**Description of the task**
The only thing to send back is the number of lines below that hold the string "hfrac".

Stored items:
>>>>>

/-- Settles O36: byte 1 is packed by its value, with no case on what it holds. -/
theorem getStratumReadsByteOne : Obligations.GetStratumReadsByteOne := by
  unfold Obligations.GetStratumReadsByteOne
  refine ⟨by decide, fun s h => exec_reader_invalid (by decide) h, fun s p h => ?_⟩
  rw [← packU8_eq rfl]
  exact exec_getStratum h

end Sys2Proof.Machine

namespace Sys2Proof.Machine

/-! ### The 16.16 converter by the bytes of its word (43_duration_16_16.md R130) -/

theorem fx16_rfc (w : BitVec 32) : fx16 .rfc w = BitVec.ofInt 64 (fx16Elapsed w) := rfl

/-- The LEGACY product keeps the low 64 bits. -/
theorem fx16_legacy (w : BitVec 32) : fx16 .legacy w = BitVec.ofInt 64 (fx16Elapsed w * 1000000000) := by
  rw [fx16, ofInt_wrap64s, nsPerSecond_int]

/-- The field's first byte carries the sign of the seconds; the fraction is never negative. -/
theorem fx16Elapsed_fieldWord (p : Packet) (a : Nat) (h : a + 4 ≤ 48) :
    fx16Elapsed (BitVec.ofNat 32 (fieldWord p a h)) =
      (p[a].toInt * 256 + p[a + 1].toNat) * 1000000000 +
        (p[a + 2].toNat * 256 + p[a + 3].toNat : Int) * 1000000000 / 65536 := by
  have hword : fieldWord p a h =
      p[a].toNat * 2 ^ 24 + p[a + 1].toNat * 2 ^ 16 + p[a + 2].toNat * 2 ^ 8 + p[a + 3].toNat := rfl
  have hsec := toInt_of_bytes (fx16_high_half p[a + 2].isLt p[a + 3].isLt p[a].isLt p[a + 1].isLt hword)
  have hfrac := fx16_low_half p[a + 2].isLt p[a + 3].isLt hword
  rw [fx16Elapsed, hsec, hfrac, nsPerSecond]
  push_cast
  rfl

/-! ### The root getters (43_duration_16_16.md R132, R133) -/

theorem exec_getRootDelay {s : State} {p : Packet} (h : s.buf = some p) :
    exec .getRootDelay s = .next
      (s.respond .ok (packDuration (fx16 s.params.rootScale (BitVec.ofNat 32 (fieldWord p 4 (by decide)))))) := by
  rw [exec_reader (by decide) h, readerData, memRead_four]

theorem exec_getRootDispersion {s : State} {p : Packet} (h : s.buf = some p) :
    exec .getRootDispersion s = .next
      (s.respond .ok (packDuration (fx16 s.params.rootScale (BitVec.ofNat 32 (fieldWord p 8 (by decide)))))) := by
  rw [exec_reader (by decide) h, readerData, memRead_four]

/-- A 16.16 answer by its elapsed nanoseconds, on either scale. -/
theorem packDuration_fx16 (scale : RootScale) (w : BitVec 32) :
    packDuration (fx16 scale w) =
      (BitVec.ofInt 64
        (match scale with | .rfc => fx16Elapsed w | .legacy => fx16Elapsed w * 1000000000)).setWidth 384 := by
  cases scale with
  | rfc => rw [packDuration, fx16_rfc]
  | legacy => rw [packDuration, fx16_legacy]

<<<<<

**Finished exercise**
2